*PROBLEM STATEMENT:* Your answer should consist of every line from the records that holds the string "step".

*MATERIALS PROVIDED:*
>>

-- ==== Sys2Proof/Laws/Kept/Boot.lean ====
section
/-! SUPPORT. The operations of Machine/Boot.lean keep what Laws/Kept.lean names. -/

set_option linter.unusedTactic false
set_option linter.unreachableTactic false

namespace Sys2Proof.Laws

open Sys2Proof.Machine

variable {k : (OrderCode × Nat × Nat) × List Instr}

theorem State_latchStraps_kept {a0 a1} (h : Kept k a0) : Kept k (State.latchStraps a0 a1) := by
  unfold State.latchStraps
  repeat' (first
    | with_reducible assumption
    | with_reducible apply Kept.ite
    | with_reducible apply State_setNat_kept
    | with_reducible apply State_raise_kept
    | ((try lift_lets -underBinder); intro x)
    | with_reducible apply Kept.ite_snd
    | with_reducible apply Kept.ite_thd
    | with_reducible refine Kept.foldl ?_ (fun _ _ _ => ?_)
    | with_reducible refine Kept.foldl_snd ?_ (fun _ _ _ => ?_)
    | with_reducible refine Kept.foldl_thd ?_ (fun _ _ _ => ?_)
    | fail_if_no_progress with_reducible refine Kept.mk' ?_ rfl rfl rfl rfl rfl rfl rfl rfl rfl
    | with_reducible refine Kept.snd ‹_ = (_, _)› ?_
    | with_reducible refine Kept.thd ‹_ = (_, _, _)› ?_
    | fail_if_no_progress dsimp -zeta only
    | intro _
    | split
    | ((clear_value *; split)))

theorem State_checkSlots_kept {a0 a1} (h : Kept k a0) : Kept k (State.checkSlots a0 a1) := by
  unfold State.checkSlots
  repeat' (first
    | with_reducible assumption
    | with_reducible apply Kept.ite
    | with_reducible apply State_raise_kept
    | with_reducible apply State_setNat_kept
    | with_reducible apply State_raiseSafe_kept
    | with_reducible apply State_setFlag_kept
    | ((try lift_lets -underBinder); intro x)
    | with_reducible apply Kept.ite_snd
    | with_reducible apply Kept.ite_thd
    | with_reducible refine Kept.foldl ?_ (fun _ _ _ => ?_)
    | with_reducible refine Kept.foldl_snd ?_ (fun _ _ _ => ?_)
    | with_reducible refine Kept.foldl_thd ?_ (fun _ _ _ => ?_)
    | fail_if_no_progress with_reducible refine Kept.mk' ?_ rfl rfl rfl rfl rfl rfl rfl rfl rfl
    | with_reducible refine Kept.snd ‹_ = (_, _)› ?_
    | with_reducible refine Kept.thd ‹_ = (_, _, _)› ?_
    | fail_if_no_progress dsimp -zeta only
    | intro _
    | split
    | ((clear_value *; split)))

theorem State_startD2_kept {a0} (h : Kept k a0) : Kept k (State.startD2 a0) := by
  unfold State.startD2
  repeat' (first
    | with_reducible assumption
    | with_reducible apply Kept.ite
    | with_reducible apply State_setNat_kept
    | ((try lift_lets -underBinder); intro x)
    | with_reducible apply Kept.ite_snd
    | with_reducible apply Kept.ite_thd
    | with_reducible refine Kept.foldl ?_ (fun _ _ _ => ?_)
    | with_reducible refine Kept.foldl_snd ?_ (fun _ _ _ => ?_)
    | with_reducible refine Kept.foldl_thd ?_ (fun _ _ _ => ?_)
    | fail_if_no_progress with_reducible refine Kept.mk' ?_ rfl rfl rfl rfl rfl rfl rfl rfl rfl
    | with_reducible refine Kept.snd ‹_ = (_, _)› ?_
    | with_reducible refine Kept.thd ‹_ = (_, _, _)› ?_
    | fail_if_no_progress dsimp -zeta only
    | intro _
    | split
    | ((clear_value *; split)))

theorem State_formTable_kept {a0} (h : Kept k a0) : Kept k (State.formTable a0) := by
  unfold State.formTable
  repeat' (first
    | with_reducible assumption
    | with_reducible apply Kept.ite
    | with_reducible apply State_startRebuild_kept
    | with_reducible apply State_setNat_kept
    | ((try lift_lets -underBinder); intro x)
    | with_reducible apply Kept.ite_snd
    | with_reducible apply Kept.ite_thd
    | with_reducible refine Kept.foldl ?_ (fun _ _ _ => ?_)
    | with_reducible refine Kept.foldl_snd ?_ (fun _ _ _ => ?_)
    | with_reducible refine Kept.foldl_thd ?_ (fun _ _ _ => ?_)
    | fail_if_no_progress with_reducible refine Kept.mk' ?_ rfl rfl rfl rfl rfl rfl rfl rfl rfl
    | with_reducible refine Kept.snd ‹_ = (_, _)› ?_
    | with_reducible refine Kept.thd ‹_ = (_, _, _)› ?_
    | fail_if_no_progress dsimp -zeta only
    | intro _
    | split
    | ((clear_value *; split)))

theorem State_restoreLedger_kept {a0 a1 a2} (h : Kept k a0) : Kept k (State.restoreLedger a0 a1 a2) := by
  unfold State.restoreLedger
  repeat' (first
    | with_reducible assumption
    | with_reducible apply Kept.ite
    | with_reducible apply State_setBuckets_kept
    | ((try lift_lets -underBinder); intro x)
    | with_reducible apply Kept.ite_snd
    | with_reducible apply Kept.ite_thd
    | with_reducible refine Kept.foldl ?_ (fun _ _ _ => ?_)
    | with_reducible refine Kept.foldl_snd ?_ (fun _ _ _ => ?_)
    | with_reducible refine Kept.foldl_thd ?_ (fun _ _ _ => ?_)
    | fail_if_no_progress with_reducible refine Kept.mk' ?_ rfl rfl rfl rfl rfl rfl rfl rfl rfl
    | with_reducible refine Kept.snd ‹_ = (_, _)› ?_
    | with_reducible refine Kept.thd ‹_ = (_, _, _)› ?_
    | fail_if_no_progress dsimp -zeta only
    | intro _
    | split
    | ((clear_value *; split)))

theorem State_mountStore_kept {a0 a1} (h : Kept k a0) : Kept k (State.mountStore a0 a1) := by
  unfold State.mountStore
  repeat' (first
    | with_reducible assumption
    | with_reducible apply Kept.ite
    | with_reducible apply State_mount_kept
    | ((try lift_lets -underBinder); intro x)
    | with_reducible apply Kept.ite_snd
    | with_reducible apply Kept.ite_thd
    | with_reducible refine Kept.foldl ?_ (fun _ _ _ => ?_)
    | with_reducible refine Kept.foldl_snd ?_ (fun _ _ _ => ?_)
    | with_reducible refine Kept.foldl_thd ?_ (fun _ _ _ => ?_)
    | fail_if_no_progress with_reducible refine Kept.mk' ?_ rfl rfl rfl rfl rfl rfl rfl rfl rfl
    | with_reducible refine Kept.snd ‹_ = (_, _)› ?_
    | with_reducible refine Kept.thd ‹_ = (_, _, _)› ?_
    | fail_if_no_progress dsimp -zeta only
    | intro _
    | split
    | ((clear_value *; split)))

<<
>>

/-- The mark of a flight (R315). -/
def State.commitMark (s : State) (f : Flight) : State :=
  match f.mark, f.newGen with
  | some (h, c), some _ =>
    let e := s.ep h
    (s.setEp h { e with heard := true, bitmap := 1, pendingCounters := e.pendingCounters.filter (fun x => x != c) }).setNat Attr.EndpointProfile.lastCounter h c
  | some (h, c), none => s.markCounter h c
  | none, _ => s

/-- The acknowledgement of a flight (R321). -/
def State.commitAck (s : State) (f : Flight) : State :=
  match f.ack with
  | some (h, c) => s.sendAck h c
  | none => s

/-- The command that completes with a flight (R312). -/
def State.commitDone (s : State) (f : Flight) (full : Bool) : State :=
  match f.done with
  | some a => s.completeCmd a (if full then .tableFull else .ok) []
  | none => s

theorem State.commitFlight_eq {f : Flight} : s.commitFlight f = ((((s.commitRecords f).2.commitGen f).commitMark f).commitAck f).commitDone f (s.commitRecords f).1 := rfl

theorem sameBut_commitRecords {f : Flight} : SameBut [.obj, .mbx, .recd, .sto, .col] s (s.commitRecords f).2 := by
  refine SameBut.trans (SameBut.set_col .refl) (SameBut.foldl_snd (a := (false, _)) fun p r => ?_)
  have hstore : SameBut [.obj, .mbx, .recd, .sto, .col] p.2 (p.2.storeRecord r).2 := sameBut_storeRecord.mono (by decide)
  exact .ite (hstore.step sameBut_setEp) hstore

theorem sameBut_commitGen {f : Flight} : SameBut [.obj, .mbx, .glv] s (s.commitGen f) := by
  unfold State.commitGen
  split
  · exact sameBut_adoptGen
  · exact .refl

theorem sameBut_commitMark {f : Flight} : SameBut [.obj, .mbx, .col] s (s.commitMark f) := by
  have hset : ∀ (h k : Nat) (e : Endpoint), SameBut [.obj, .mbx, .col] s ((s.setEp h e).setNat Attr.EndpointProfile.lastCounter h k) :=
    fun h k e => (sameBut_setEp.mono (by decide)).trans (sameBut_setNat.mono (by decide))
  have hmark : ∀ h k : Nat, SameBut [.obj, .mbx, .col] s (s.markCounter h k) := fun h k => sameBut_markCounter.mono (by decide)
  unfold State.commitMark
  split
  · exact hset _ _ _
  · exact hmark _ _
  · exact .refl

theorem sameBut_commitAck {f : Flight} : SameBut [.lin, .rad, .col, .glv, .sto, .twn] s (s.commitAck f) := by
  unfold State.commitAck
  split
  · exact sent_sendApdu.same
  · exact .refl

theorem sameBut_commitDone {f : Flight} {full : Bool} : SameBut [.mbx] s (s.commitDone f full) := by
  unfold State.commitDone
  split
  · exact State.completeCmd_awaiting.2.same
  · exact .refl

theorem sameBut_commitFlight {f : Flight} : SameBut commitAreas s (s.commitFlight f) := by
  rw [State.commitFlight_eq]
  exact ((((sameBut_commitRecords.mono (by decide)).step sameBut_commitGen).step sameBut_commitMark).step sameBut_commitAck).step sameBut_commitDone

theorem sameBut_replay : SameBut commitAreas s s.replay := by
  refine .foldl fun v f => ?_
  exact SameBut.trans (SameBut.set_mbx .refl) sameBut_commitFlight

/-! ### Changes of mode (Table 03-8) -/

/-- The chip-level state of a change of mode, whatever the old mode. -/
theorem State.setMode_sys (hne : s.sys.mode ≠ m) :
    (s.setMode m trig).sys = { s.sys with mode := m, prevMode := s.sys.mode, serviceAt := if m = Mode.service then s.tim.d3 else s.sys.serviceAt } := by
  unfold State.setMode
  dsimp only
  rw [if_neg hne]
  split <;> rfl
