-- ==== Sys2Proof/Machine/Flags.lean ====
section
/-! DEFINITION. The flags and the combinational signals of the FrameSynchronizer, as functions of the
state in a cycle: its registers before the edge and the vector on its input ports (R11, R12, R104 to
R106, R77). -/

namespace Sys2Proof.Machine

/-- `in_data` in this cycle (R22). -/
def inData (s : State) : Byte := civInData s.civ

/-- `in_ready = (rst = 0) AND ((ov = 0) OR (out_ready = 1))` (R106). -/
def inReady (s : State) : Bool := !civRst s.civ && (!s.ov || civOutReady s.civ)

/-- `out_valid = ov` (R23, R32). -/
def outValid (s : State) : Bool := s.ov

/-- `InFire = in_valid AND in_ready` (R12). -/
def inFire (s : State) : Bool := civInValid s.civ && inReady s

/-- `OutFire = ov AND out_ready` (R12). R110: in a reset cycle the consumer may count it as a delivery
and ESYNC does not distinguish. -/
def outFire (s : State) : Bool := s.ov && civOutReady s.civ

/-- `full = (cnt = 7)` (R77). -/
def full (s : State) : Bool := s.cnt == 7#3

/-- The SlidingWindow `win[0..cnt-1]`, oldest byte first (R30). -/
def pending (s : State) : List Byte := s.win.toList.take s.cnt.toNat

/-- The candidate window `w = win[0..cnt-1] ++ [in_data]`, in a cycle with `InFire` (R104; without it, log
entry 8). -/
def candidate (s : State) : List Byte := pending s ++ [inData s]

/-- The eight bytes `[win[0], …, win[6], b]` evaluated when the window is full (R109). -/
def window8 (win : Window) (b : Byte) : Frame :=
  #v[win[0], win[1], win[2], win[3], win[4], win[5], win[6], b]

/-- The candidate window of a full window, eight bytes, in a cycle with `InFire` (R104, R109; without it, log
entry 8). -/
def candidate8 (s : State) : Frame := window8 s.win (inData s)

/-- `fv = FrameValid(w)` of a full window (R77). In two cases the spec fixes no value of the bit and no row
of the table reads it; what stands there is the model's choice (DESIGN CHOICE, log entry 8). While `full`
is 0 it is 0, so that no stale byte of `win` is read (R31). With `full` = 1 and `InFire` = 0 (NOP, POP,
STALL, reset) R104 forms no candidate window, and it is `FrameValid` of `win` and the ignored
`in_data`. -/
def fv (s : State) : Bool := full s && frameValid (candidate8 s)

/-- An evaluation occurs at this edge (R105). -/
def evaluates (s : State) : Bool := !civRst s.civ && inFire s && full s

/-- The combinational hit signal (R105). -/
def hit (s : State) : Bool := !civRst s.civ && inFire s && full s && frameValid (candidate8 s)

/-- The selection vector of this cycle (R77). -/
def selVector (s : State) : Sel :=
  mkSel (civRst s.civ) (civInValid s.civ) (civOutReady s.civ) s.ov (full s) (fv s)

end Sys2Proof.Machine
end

<<

*PROBLEM SOLUTION:*
  exact .ite (hstore.step sameBut_setEp) hstore
  exact ((((sameBut_commitRecords.mono (by decide)).step sameBut_commitGen).step sameBut_commitMark).step sameBut_commitAck).step sameBut_commitDone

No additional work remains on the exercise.